- [Problem statement] Using the data beneath this instruction, retype only the lines from the one that contains "rw [sendEsmc, if_pos hmay]" down to the one that contains "t.outs = s.outs ++ [s.esmcOut p a false])", both included, exactly as they appear.

- [Provided information]
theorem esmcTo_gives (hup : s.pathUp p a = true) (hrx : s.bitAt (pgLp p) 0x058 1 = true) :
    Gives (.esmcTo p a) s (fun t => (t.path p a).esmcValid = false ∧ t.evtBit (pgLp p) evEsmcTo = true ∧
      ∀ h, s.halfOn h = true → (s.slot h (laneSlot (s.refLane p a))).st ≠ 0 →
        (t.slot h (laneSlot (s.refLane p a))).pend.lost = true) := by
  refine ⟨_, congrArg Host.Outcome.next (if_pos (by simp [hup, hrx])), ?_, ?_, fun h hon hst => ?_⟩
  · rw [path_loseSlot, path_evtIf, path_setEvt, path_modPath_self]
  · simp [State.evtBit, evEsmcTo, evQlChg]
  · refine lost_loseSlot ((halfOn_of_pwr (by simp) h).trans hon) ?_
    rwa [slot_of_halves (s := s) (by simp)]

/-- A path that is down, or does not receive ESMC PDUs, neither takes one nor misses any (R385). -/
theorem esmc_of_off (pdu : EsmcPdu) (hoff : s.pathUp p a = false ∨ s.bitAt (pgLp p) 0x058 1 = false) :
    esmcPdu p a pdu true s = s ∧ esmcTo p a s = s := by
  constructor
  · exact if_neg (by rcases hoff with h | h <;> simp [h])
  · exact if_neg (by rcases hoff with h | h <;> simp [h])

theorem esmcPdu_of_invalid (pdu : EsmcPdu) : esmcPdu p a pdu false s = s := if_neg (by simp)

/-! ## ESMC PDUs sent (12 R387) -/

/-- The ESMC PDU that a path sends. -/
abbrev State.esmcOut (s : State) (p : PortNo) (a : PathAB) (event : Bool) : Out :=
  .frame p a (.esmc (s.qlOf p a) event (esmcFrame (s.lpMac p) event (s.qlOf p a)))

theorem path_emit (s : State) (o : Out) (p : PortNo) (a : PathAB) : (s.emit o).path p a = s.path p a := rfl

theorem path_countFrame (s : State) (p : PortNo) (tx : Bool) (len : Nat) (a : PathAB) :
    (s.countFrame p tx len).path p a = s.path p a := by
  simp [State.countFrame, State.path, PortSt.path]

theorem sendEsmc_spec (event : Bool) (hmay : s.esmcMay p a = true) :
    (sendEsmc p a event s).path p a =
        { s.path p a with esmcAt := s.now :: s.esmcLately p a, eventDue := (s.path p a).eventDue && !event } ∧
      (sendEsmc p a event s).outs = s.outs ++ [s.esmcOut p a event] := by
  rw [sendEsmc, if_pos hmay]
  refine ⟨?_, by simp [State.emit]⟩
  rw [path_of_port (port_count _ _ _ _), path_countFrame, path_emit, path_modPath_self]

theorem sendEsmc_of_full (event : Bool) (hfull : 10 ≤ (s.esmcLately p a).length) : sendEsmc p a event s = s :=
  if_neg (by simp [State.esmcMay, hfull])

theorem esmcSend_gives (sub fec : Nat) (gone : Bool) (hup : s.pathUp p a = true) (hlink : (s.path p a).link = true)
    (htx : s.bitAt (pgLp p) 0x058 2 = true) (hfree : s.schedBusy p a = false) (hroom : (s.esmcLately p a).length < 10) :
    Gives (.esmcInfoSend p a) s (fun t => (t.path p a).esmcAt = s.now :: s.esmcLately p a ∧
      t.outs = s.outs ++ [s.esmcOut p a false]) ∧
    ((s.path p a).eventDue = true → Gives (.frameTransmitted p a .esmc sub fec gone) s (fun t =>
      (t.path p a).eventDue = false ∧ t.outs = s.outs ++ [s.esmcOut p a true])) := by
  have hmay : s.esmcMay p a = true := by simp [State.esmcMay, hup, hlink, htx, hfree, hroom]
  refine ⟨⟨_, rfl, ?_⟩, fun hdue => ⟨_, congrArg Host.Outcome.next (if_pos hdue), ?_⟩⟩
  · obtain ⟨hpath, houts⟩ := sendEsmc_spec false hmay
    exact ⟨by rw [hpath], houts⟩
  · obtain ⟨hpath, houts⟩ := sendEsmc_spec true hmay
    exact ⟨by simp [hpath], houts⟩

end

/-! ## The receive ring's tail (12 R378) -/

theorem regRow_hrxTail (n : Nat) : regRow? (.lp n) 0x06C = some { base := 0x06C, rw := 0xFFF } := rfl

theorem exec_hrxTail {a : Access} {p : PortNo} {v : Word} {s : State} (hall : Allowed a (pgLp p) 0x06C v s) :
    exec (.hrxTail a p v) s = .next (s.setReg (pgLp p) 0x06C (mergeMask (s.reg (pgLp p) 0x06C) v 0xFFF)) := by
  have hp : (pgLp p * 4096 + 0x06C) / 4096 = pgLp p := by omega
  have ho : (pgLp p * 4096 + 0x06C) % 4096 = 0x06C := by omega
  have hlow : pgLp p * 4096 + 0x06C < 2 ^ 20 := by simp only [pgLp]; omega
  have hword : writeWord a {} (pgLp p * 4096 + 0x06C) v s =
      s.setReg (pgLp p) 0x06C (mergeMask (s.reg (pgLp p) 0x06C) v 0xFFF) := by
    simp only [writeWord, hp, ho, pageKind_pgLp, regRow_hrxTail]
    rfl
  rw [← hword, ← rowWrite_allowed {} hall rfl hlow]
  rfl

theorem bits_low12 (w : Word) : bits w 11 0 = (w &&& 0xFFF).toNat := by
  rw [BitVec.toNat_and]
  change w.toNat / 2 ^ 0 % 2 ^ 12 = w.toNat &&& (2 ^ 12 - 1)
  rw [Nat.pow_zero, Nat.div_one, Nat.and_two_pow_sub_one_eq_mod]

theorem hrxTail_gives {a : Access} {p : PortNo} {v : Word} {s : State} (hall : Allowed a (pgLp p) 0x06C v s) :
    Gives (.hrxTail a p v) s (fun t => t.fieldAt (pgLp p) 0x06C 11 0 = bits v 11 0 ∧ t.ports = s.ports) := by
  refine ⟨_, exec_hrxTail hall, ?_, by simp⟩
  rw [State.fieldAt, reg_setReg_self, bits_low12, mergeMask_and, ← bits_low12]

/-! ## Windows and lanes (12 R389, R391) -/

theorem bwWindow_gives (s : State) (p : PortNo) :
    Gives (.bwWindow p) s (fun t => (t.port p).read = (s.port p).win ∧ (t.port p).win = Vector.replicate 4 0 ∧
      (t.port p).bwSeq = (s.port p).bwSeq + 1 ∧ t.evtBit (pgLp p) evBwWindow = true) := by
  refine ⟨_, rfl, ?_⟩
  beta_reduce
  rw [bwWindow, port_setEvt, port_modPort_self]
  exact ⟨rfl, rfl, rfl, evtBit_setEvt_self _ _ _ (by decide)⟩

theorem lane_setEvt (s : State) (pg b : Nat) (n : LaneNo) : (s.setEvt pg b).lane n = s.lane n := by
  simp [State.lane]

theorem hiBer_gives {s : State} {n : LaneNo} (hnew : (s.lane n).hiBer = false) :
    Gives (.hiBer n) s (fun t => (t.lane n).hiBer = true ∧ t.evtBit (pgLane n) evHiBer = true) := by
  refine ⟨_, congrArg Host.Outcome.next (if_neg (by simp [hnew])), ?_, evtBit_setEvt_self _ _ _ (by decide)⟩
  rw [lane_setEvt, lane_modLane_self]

- [Answer to the problem]
  rw [sendEsmc, if_pos hmay]
  refine ⟨?_, by simp [State.emit]⟩
  rw [path_of_port (port_count _ _ _ _), path_countFrame, path_emit, path_modPath_self]

theorem sendEsmc_of_full (event : Bool) (hfull : 10 ≤ (s.esmcLately p a).length) : sendEsmc p a event s = s :=
  if_neg (by simp [State.esmcMay, hfull])

theorem esmcSend_gives (sub fec : Nat) (gone : Bool) (hup : s.pathUp p a = true) (hlink : (s.path p a).link = true)
    (htx : s.bitAt (pgLp p) 0x058 2 = true) (hfree : s.schedBusy p a = false) (hroom : (s.esmcLately p a).length < 10) :
    Gives (.esmcInfoSend p a) s (fun t => (t.path p a).esmcAt = s.now :: s.esmcLately p a ∧
      t.outs = s.outs ++ [s.esmcOut p a false]) ∧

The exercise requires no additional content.